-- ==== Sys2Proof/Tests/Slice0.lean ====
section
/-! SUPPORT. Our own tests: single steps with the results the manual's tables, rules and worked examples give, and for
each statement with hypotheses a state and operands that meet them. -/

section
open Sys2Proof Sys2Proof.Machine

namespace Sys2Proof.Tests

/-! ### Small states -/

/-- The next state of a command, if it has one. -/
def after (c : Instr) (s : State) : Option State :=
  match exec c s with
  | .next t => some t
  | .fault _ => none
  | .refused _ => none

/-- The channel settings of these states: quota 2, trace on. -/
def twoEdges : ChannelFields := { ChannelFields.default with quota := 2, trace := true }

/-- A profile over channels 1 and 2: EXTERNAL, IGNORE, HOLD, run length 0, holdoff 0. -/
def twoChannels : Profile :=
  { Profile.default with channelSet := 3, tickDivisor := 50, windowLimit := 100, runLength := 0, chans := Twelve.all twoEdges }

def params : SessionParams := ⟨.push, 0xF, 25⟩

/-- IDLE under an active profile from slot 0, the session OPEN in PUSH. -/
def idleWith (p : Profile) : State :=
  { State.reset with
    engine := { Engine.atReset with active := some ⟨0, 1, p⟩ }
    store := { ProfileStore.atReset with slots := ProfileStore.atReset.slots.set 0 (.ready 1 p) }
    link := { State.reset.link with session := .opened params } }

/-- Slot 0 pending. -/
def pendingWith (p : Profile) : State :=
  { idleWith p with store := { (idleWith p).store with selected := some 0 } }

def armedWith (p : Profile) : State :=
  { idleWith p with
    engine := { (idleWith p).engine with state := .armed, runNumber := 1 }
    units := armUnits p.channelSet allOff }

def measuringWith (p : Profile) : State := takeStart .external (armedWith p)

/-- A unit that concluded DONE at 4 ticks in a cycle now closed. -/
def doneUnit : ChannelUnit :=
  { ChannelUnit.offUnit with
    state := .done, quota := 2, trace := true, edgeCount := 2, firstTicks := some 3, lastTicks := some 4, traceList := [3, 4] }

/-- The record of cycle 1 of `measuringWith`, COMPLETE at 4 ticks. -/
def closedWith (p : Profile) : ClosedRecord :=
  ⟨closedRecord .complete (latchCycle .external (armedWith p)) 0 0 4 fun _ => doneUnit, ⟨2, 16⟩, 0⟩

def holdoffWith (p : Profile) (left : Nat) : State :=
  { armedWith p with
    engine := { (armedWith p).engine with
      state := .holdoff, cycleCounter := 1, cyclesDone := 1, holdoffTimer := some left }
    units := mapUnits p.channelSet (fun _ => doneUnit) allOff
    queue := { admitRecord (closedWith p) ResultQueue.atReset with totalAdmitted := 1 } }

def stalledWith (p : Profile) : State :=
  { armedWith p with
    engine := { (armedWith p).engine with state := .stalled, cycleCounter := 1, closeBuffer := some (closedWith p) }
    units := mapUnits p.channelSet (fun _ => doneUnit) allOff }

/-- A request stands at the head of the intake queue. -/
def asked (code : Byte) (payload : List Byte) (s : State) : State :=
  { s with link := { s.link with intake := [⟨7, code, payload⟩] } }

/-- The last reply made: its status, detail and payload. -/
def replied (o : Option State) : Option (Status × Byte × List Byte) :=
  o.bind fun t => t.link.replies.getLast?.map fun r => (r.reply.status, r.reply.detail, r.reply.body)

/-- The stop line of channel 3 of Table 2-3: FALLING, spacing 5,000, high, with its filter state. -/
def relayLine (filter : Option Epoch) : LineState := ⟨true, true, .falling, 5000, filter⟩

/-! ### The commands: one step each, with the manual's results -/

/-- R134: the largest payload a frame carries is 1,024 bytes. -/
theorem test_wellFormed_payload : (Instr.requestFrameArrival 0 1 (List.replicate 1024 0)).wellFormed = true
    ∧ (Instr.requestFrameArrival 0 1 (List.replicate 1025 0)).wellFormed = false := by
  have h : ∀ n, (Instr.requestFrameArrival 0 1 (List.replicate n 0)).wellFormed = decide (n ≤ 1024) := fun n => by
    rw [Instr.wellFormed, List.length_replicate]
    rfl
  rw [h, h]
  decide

**YOUR ASSIGNMENT:** What is needed here is an exact copy of every record.

**ANSWER TO THE PROBLEM:**
-- ==== Sys2Proof/Tests/Slice0.lean ====
section
/-! SUPPORT. Our own tests: single steps with the results the manual's tables, rules and worked examples give, and for
each statement with hypotheses a state and operands that meet them. -/

section
open Sys2Proof Sys2Proof.Machine

namespace Sys2Proof.Tests

/-! ### Small states -/

/-- The next state of a command, if it has one. -/
def after (c : Instr) (s : State) : Option State :=
  match exec c s with
  | .next t => some t
  | .fault _ => none
  | .refused _ => none

/-- The channel settings of these states: quota 2, trace on. -/
def twoEdges : ChannelFields := { ChannelFields.default with quota := 2, trace := true }

/-- A profile over channels 1 and 2: EXTERNAL, IGNORE, HOLD, run length 0, holdoff 0. -/
def twoChannels : Profile :=
  { Profile.default with channelSet := 3, tickDivisor := 50, windowLimit := 100, runLength := 0, chans := Twelve.all twoEdges }

def params : SessionParams := ⟨.push, 0xF, 25⟩

/-- IDLE under an active profile from slot 0, the session OPEN in PUSH. -/
def idleWith (p : Profile) : State :=
  { State.reset with
    engine := { Engine.atReset with active := some ⟨0, 1, p⟩ }
    store := { ProfileStore.atReset with slots := ProfileStore.atReset.slots.set 0 (.ready 1 p) }
    link := { State.reset.link with session := .opened params } }

/-- Slot 0 pending. -/
def pendingWith (p : Profile) : State :=
  { idleWith p with store := { (idleWith p).store with selected := some 0 } }

def armedWith (p : Profile) : State :=
  { idleWith p with
    engine := { (idleWith p).engine with state := .armed, runNumber := 1 }
    units := armUnits p.channelSet allOff }

def measuringWith (p : Profile) : State := takeStart .external (armedWith p)

/-- A unit that concluded DONE at 4 ticks in a cycle now closed. -/
def doneUnit : ChannelUnit :=
  { ChannelUnit.offUnit with
    state := .done, quota := 2, trace := true, edgeCount := 2, firstTicks := some 3, lastTicks := some 4, traceList := [3, 4] }

/-- The record of cycle 1 of `measuringWith`, COMPLETE at 4 ticks. -/
def closedWith (p : Profile) : ClosedRecord :=
  ⟨closedRecord .complete (latchCycle .external (armedWith p)) 0 0 4 fun _ => doneUnit, ⟨2, 16⟩, 0⟩

def holdoffWith (p : Profile) (left : Nat) : State :=
  { armedWith p with
    engine := { (armedWith p).engine with
      state := .holdoff, cycleCounter := 1, cyclesDone := 1, holdoffTimer := some left }
    units := mapUnits p.channelSet (fun _ => doneUnit) allOff
    queue := { admitRecord (closedWith p) ResultQueue.atReset with totalAdmitted := 1 } }

def stalledWith (p : Profile) : State :=
  { armedWith p with
    engine := { (armedWith p).engine with state := .stalled, cycleCounter := 1, closeBuffer := some (closedWith p) }
    units := mapUnits p.channelSet (fun _ => doneUnit) allOff }

/-- A request stands at the head of the intake queue. -/
def asked (code : Byte) (payload : List Byte) (s : State) : State :=
  { s with link := { s.link with intake := [⟨7, code, payload⟩] } }

/-- The last reply made: its status, detail and payload. -/
def replied (o : Option State) : Option (Status × Byte × List Byte) :=
  o.bind fun t => t.link.replies.getLast?.map fun r => (r.reply.status, r.reply.detail, r.reply.body)

/-- The stop line of channel 3 of Table 2-3: FALLING, spacing 5,000, high, with its filter state. -/
def relayLine (filter : Option Epoch) : LineState := ⟨true, true, .falling, 5000, filter⟩

/-! ### The commands: one step each, with the manual's results -/

/-- R134: the largest payload a frame carries is 1,024 bytes. -/
theorem test_wellFormed_payload : (Instr.requestFrameArrival 0 1 (List.replicate 1024 0)).wellFormed = true
    ∧ (Instr.requestFrameArrival 0 1 (List.replicate 1025 0)).wellFormed = false := by
  have h : ∀ n, (Instr.requestFrameArrival 0 1 (List.replicate n 0)).wellFormed = decide (n ≤ 1024) := fun n => by
    rw [Instr.wellFormed, List.length_replicate]
    rfl
  rw [h, h]
  decide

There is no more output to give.